-- ==== Sys2Proof/Laws/PerInstr.lean ====
section
/-! SUPPORT. Statements about every instruction as syntax, one lemma per constructor. -/

namespace Sys2Proof.Laws.EncodedRow

/-- The mask and the pattern of an instruction's row of spec/opcode_table.json. -/
def rowOf : Instr → Byte × Byte
  | .restore _ _ _ => (0xF0#8, 0x00#8)
  | .seek _ _ _ => (0xF0#8, 0x10#8)
  | .step _ _ _ _ => (0xE0#8, 0x20#8)
  | .stepIn _ _ _ _ => (0xE0#8, 0x40#8)
  | .stepOut _ _ _ _ => (0xE0#8, 0x60#8)
  | .rdsec _ _ _ _ _ => (0xE0#8, 0x80#8)
  | .wrsec _ _ _ _ _ => (0xE0#8, 0xA0#8)
  | .rdaddr _ _ _ => (0xF0#8, 0xC0#8)
  | .reset => (0xFF#8, 0xD0#8)
  | .forceintD1 => (0xFF#8, 0xD1#8)
  | .forceintD2 _ => (0xFE#8, 0xD2#8)
  | .forceintD4 _ => (0xFC#8, 0xD4#8)
  | .forceintimm => (0xFF#8, 0xD8#8)
  | .forceintD9 => (0xFF#8, 0xD9#8)
  | .forceintDA _ => (0xFE#8, 0xDA#8)
  | .forceintDC _ => (0xFC#8, 0xDC#8)
  | .rdtrk _ _ _ => (0xF0#8, 0xE0#8)
  | .wrtrk _ _ _ => (0xF0#8, 0xF0#8)

/-- The encoding of an instruction is one byte, and that byte has the fixed bits of the instruction's row. -/
def Statement (i : Instr) : Prop :=
  encode i = [encodeByte i] ∧ matchesRow (rowOf i).1 (rowOf i).2 (encodeByte i) = true

theorem restore (h v : Bool) (r : BitVec 2) : Statement (.restore h v r) :=
  ⟨rfl, by revert h v r; decide⟩

theorem seek (h v : Bool) (r : BitVec 2) : Statement (.seek h v r) :=
  ⟨rfl, by revert h v r; decide⟩

theorem step (u h v : Bool) (r : BitVec 2) : Statement (.step u h v r) :=
  ⟨rfl, by revert u h v r; decide⟩

theorem stepIn (u h v : Bool) (r : BitVec 2) : Statement (.stepIn u h v r) :=
  ⟨rfl, by revert u h v r; decide⟩

theorem stepOut (u h v : Bool) (r : BitVec 2) : Statement (.stepOut u h v r) :=
  ⟨rfl, by revert u h v r; decide⟩

theorem rdsec (m sd e c x : Bool) : Statement (.rdsec m sd e c x) :=
  ⟨rfl, by revert m sd e c x; decide⟩

theorem wrsec (m sd e c a0 : Bool) : Statement (.wrsec m sd e c a0) :=
  ⟨rfl, by revert m sd e c a0; decide⟩

theorem rdaddr (x3 e : Bool) (x10 : BitVec 2) : Statement (.rdaddr x3 e x10) :=
  ⟨rfl, by revert x3 e x10; decide⟩

theorem reset : Statement .reset := ⟨rfl, by decide⟩

theorem forceintD1 : Statement .forceintD1 := ⟨rfl, by decide⟩

theorem forceintD2 (x : Bool) : Statement (.forceintD2 x) := ⟨rfl, by revert x; decide⟩

theorem forceintD4 (x : BitVec 2) : Statement (.forceintD4 x) := ⟨rfl, by revert x; decide⟩

theorem forceintimm : Statement .forceintimm := ⟨rfl, by decide⟩

theorem forceintD9 : Statement .forceintD9 := ⟨rfl, by decide⟩

theorem forceintDA (x : Bool) : Statement (.forceintDA x) := ⟨rfl, by revert x; decide⟩

theorem forceintDC (x : BitVec 2) : Statement (.forceintDC x) := ⟨rfl, by revert x; decide⟩

theorem rdtrk (x3 e : Bool) (x10 : BitVec 2) : Statement (.rdtrk x3 e x10) :=
  ⟨rfl, by revert x3 e x10; decide⟩

theorem wrtrk (x3 e : Bool) (x10 : BitVec 2) : Statement (.wrtrk x3 e x10) :=
  ⟨rfl, by revert x3 e x10; decide⟩

end Sys2Proof.Laws.EncodedRow
end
========
* _WORK TO COMPLETE_:
Write out every line of the data exactly, leaving nothing out.

* _TASK OUTPUT_:
-- ==== Sys2Proof/Laws/PerInstr.lean ====
section
/-! SUPPORT. Statements about every instruction as syntax, one lemma per constructor. -/

namespace Sys2Proof.Laws.EncodedRow

/-- The mask and the pattern of an instruction's row of spec/opcode_table.json. -/
def rowOf : Instr → Byte × Byte
  | .restore _ _ _ => (0xF0#8, 0x00#8)
  | .seek _ _ _ => (0xF0#8, 0x10#8)
  | .step _ _ _ _ => (0xE0#8, 0x20#8)
  | .stepIn _ _ _ _ => (0xE0#8, 0x40#8)
  | .stepOut _ _ _ _ => (0xE0#8, 0x60#8)
  | .rdsec _ _ _ _ _ => (0xE0#8, 0x80#8)
  | .wrsec _ _ _ _ _ => (0xE0#8, 0xA0#8)
  | .rdaddr _ _ _ => (0xF0#8, 0xC0#8)
  | .reset => (0xFF#8, 0xD0#8)
  | .forceintD1 => (0xFF#8, 0xD1#8)
  | .forceintD2 _ => (0xFE#8, 0xD2#8)
  | .forceintD4 _ => (0xFC#8, 0xD4#8)
  | .forceintimm => (0xFF#8, 0xD8#8)
  | .forceintD9 => (0xFF#8, 0xD9#8)
  | .forceintDA _ => (0xFE#8, 0xDA#8)
  | .forceintDC _ => (0xFC#8, 0xDC#8)
  | .rdtrk _ _ _ => (0xF0#8, 0xE0#8)
  | .wrtrk _ _ _ => (0xF0#8, 0xF0#8)

/-- The encoding of an instruction is one byte, and that byte has the fixed bits of the instruction's row. -/
def Statement (i : Instr) : Prop :=
  encode i = [encodeByte i] ∧ matchesRow (rowOf i).1 (rowOf i).2 (encodeByte i) = true

theorem restore (h v : Bool) (r : BitVec 2) : Statement (.restore h v r) :=
  ⟨rfl, by revert h v r; decide⟩

theorem seek (h v : Bool) (r : BitVec 2) : Statement (.seek h v r) :=
  ⟨rfl, by revert h v r; decide⟩

theorem step (u h v : Bool) (r : BitVec 2) : Statement (.step u h v r) :=
  ⟨rfl, by revert u h v r; decide⟩

theorem stepIn (u h v : Bool) (r : BitVec 2) : Statement (.stepIn u h v r) :=
  ⟨rfl, by revert u h v r; decide⟩

theorem stepOut (u h v : Bool) (r : BitVec 2) : Statement (.stepOut u h v r) :=
  ⟨rfl, by revert u h v r; decide⟩

theorem rdsec (m sd e c x : Bool) : Statement (.rdsec m sd e c x) :=
  ⟨rfl, by revert m sd e c x; decide⟩

theorem wrsec (m sd e c a0 : Bool) : Statement (.wrsec m sd e c a0) :=
  ⟨rfl, by revert m sd e c a0; decide⟩

theorem rdaddr (x3 e : Bool) (x10 : BitVec 2) : Statement (.rdaddr x3 e x10) :=
  ⟨rfl, by revert x3 e x10; decide⟩

theorem reset : Statement .reset := ⟨rfl, by decide⟩

theorem forceintD1 : Statement .forceintD1 := ⟨rfl, by decide⟩

theorem forceintD2 (x : Bool) : Statement (.forceintD2 x) := ⟨rfl, by revert x; decide⟩

theorem forceintD4 (x : BitVec 2) : Statement (.forceintD4 x) := ⟨rfl, by revert x; decide⟩

theorem forceintimm : Statement .forceintimm := ⟨rfl, by decide⟩

theorem forceintD9 : Statement .forceintD9 := ⟨rfl, by decide⟩

theorem forceintDA (x : Bool) : Statement (.forceintDA x) := ⟨rfl, by revert x; decide⟩

theorem forceintDC (x : BitVec 2) : Statement (.forceintDC x) := ⟨rfl, by revert x; decide⟩

theorem rdtrk (x3 e : Bool) (x10 : BitVec 2) : Statement (.rdtrk x3 e x10) :=
  ⟨rfl, by revert x3 e x10; decide⟩

theorem wrtrk (x3 e : Bool) (x10 : BitVec 2) : Statement (.wrtrk x3 e x10) :=
  ⟨rfl, by revert x3 e x10; decide⟩

end Sys2Proof.Laws.EncodedRow
end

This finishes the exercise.